Haplotype block is a chain of gene information (or a linkage
disequilibrium state), which is treated as one information unit.
Moreover, in the haplotype block, the kind of haplotype observed is
several kinds in almost all groups.
[0044] Hereby, as shown in FIG. 4, an apparent difference appears
between the case in which the virtual haplotype was taken in the
haplotype block and over the haplotypes. When the virtual haplotype
is taken in the haplotype block, the kind of haplotype in a group
is decreased, however, when the virtual haplotype is taken over the
haplotype blocks, the kind of haplotype in a group is increased. It
is clear when the phase of the haplotype is specified, it can be
clear that the kind number of haplotype which can be taken in a
group even when the phase is not specified, and even it can be also
clear, by using EM algorithm, MCMC method, or the like by
estimating the `maximum likelihood origin haplotype` of the group
when it is not appeared. It is beginning to demonstrate that the
`maximum likelihood origin haplotype` of the group estimated in the
haplotype block conforms well to the haplotype when the phase is
specified.
[0045] Since the kind of haplotype is limited in the haplotype
block, when the virtual haplotype is taken in the haplotype block,
the entropy of the haplotype calculated in a group becomes small
(orderly), however, when the virtual haplotype is taken over the
haplotype block, the entropy of the haplotype in a group becomes
high (disorderly).
[0046] Besides this, since in the haplotype block since there is a
linkage disequilibrium, when the various degrees of the linkage
disequilibrium are used, the virtual haplotype in the haplotype
block becomes the large degree of the linkage disequilibrium and
the virtual haplotype over the haplotype block becomes the small
degree of the linkage disequilibrium.
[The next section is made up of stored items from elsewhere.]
-- ==== Sys2Proof/Machine/Operands.lean ====
section
/-! DEFINITION. Operand assembly (30_encoding.md R83, R84; 00_scope.md R9): big-endian fields, slices, line extraction, and
the byte layout the model gives to event and call operands (log 3, 4). -/

namespace Sys2Proof.Machine

/-- The line terminator (30_encoding.md R70). -/
def newline : Byte := 0x0A

/-- The 3-bit opcode of a message's first byte (30_encoding.md R75, R84). -/
def opOf (b : Byte) : BitVec 3 := b.extractLsb' 0 3

/-- `IsResponse` on the bytes of a message (43_message_codec.md R190). -/
def isResponse (msg : Bytes) : Bool :=
  match msg with
  | b :: rest => decide (8 ≤ (b :: rest).length) && (opOf b == 1 || opOf b == 3)
  | [] => false

/-- `be16(v)` (00_scope.md R9). -/
def be16 (v : Word16) : Bytes := [v.extractLsb' 8 8, v.extractLsb' 0 8]

/-- `be16` of a natural number below 2^16. -/
def be16Nat (n : Nat) : Bytes := be16 (BitVec.ofNat 16 n)

/-- `rd_be16(a, i)` (R9, R84); a byte beyond the end counts as 0, which no caller reads. -/
def rdBe16 (a : Bytes) (i : Nat) : Nat := (a.getD i 0).toNat * 256 + (a.getD (i + 1) 0).toNat

/-- The half-open slice `a[i:j)` (R9). -/
def slice (a : Bytes) (i j : Nat) : Bytes := (a.drop i).take (j - i)

/-- The first line of a byte sequence, its newline excluded, and what follows the newline; `none` where there is no
newline (42_frame_decoder.md R153). -/
def splitLine : Bytes → Option (Bytes × Bytes)
  | [] => none
  | b :: bs =>
    if b = newline then some ([], bs)
    else match splitLine bs with
      | none => none
      | some (line, rest) => some (b :: line, rest)

/-- A natural number as 7-bit groups, least significant first, every group but the last with its top bit set.
DESIGN CHOICE, log 3; safe. -/
def natBytesFuel : Nat → Nat → Bytes
  | 0, n => [BitVec.ofNat 8 n]
  | fuel + 1, n =>
    if n < 128 then [BitVec.ofNat 8 n] else BitVec.ofNat 8 (n % 128 + 128) :: natBytesFuel fuel (n / 128)

/-- A natural number as an operand. DESIGN CHOICE, log 3; safe. -/
def natBytes (n : Nat) : Bytes := natBytesFuel n n

/-- Read a natural number written by `natBytes`. -/
def takeNat : Bytes → Except DecodeError (Nat × Bytes)
  | [] => .error .truncated
  | b :: bs =>
    if b.toNat < 128 then .ok (b.toNat, bs)
    else match takeNat bs with
      | .error e => .error e
      | .ok (v, rest) => .ok (b.toNat - 128 + 128 * v, rest)

/-- A byte sequence as an operand: its length, then its bytes. DESIGN CHOICE, log 3; safe. -/
def seqBytes (b : Bytes) : Bytes := natBytes b.length ++ b

/-- Read a byte sequence written by `seqBytes`. -/
def takeSeq (bs : Bytes) : Except DecodeError (Bytes × Bytes) :=
  match takeNat bs with
  | .error e => .error e
  | .ok (n, rest) => if n ≤ rest.length then .ok (rest.take n, rest.drop n) else .error .truncated

/-- An integer as a natural number: 0, -1, 1, -2, 2, … -/
def zigzag : Int → Nat
  | .ofNat n => 2 * n
  | .negSucc n => 2 * n + 1

/-- The integer of a natural number written by `zigzag`. -/
def unzigzag (n : Nat) : Int := if n % 2 = 0 then .ofNat (n / 2) else .negSucc (n / 2)

/-- Read an integer operand. -/
def takeInt (bs : Bytes) : Except DecodeError (Int × Bytes) :=
  match takeNat bs with
  | .error e => .error e
  | .ok (n, rest) => .ok (unzigzag n, rest)

/-- Read one byte. -/
def takeByte : Bytes → Except DecodeError (Byte × Bytes)
  | [] => .error .truncated
  | b :: bs => .ok (b, bs)

/-- Read a 16-bit big-endian operand. -/
def takeWord16 : Bytes → Except DecodeError (Word16 × Bytes)
  | a :: b :: rest => .ok (a ++ b, rest)
  | _ => .error .truncated

/-- `MAX_RETRIES` as an operand: 0 is UNBOUNDED, k + 1 is the bound k. -/
def retriesNat : Option Nat → Nat
  | none => 0
  | some k => k + 1

/-- The bound a `retriesNat` stands for. -/
def natRetries : Nat → Option Nat
  | 0 => none
  | k + 1 => some k

/-- A one-bit operand. -/
def flagByte (b : Bool) : Byte := if b then 1 else 0

/-- Read a one-bit operand: 0 or 1. -/
def takeFlag (bs : Bytes) : Except DecodeError (Bool × Bytes) :=
  match takeByte bs with
  | .error e => .error e
  | .ok (b, rest) => if b = 0 then .ok (false, rest) else if b = 1 then .ok (true, rest) else .error .badOperand

/-- The codes of `FAIL_CAUSE` (60_exceptions.md R250). -/
def causeCode : FailCause → Byte
  | .none => 0 | .transportWrite => 1 | .transportRead => 2 | .integrity => 3
  | .decode => 4 | .rejected => 5 | .overrun => 6 | .retryExhausted => 7

/-- The cause a code stands for. -/
def codeCause (b : Byte) : Option FailCause :=
  match b.toNat with
  | 0 => some .none | 1 => some .transportWrite | 2 => some .transportRead | 3 => some .integrity
  | 4 => some .decode | 5 => some .rejected | 6 => some .overrun | 7 => some .retryExhausted
  | _ => none

/-- Read a cause code. -/
def takeCause (bs : Bytes) : Except DecodeError (FailCause × Bytes) :=
  match takeByte bs with
  | .error e => .error e
  | .ok (b, rest) => match codeCause b with
    | none => .error .badOperand
    | some c => .ok (c, rest)

/-- `RESULT` as 0 or 1 (10_state.md R44). -/
def resultByte : ResultCode → Byte
  | .success => 0
  | .failure => 1

/-- Read a result code. -/
def takeResult (bs : Bytes) : Except DecodeError (ResultCode × Bytes) :=
  match takeByte bs with
  | .error e => .error e
  | .ok (b, rest) => if b = 0 then .ok (.success, rest) else if b = 1 then .ok (.failure, rest) else .error .badOperand

/-- The 8 bytes of a message header with opcode `op` (30_encoding.md R75): `op` in bits 2:0 of byte 0, `res` in bits
7:3, then `flags`, `len`, `group` (big-endian), `seq`, `id`. -/
def headerBytes (op : BitVec 3) (h : Header) : Bytes :=
  (h.res ++ op) :: h.flags :: (be16 h.len ++ be16 h.group ++ [h.seq, h.id])

end Sys2Proof.Machine
end

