-- ==== Sys2Proof/Machine/Encoder.lean ====
section
/-! DEFINITION. The frame encoder (41_frame_encoder.md): a pure function of the message and `CRC_INIT`. -/

namespace Sys2Proof.Machine

/-- The Start line of a checksummed buffer (R132, R133; 30_encoding.md R71). -/
def startLine (buf : Bytes) : Bytes :=
  [0x06, 0x09] ++ b64Encode (be16Nat buf.length ++ buf.take Config.startBudget) ++ [newline]

/-- A Continuation line (R134; 30_encoding.md R72); an empty chunk is `Fault(EmptyChunk)`. -/
def contLine (chunk : Bytes) : Except Fault Bytes :=
  if chunk = [] then .error .emptyChunk else .ok ([0x04, 0x14] ++ b64Encode chunk ++ [newline])

/-- The Continuation lines of `rest` (R134): "while rest != []". `fuel` bounds the loop; the length of `rest` is enough. -/
def contLines : Nat → Bytes → Except Fault (List Bytes)
  | 0, _ => .ok []
  | fuel + 1, rest =>
    if rest = [] then .ok []
    else match contLine (rest.take Config.contBudget), contLines fuel (rest.drop Config.contBudget) with
      | .ok line, .ok lines => .ok (line :: lines)
      | .error f, _ => .error f
      | _, .error f => .error f

/-- `Encode(m)` (R130–R136): the lines of a message, in order. -/
def encodeMessage (init : Word16) (m : Bytes) : Except Fault (List Bytes) :=
  if m.length > Config.maxMessage then .error .encodeRange
  else
    let buf := checksum init m
    let rest := buf.drop Config.startBudget
    match contLines rest.length rest with
    | .error f => .error f
    | .ok lines => .ok (startLine buf :: lines)

end Sys2Proof.Machine
end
Thus, it can be selected the
haplotype block from the search domain and the genome domain which
is considered to concentrate the information such as the haplotype
block. When the haplotype block is not clearly determined, it can
also be searched and determined by using the present analysis flow
with detailed examination on the position which is likely to have
the haplotype block.
[0047] (g) Stage 6 is, as shown in FIG. 6, the process calculating
the haplotype frequency in haplotype block. It is common that gene
polymorphism information is obtained as shown in FIG. 11. This
information shows that ID01 or the like indicates the sample number
and Locl or the like indicates the position of the genome locus.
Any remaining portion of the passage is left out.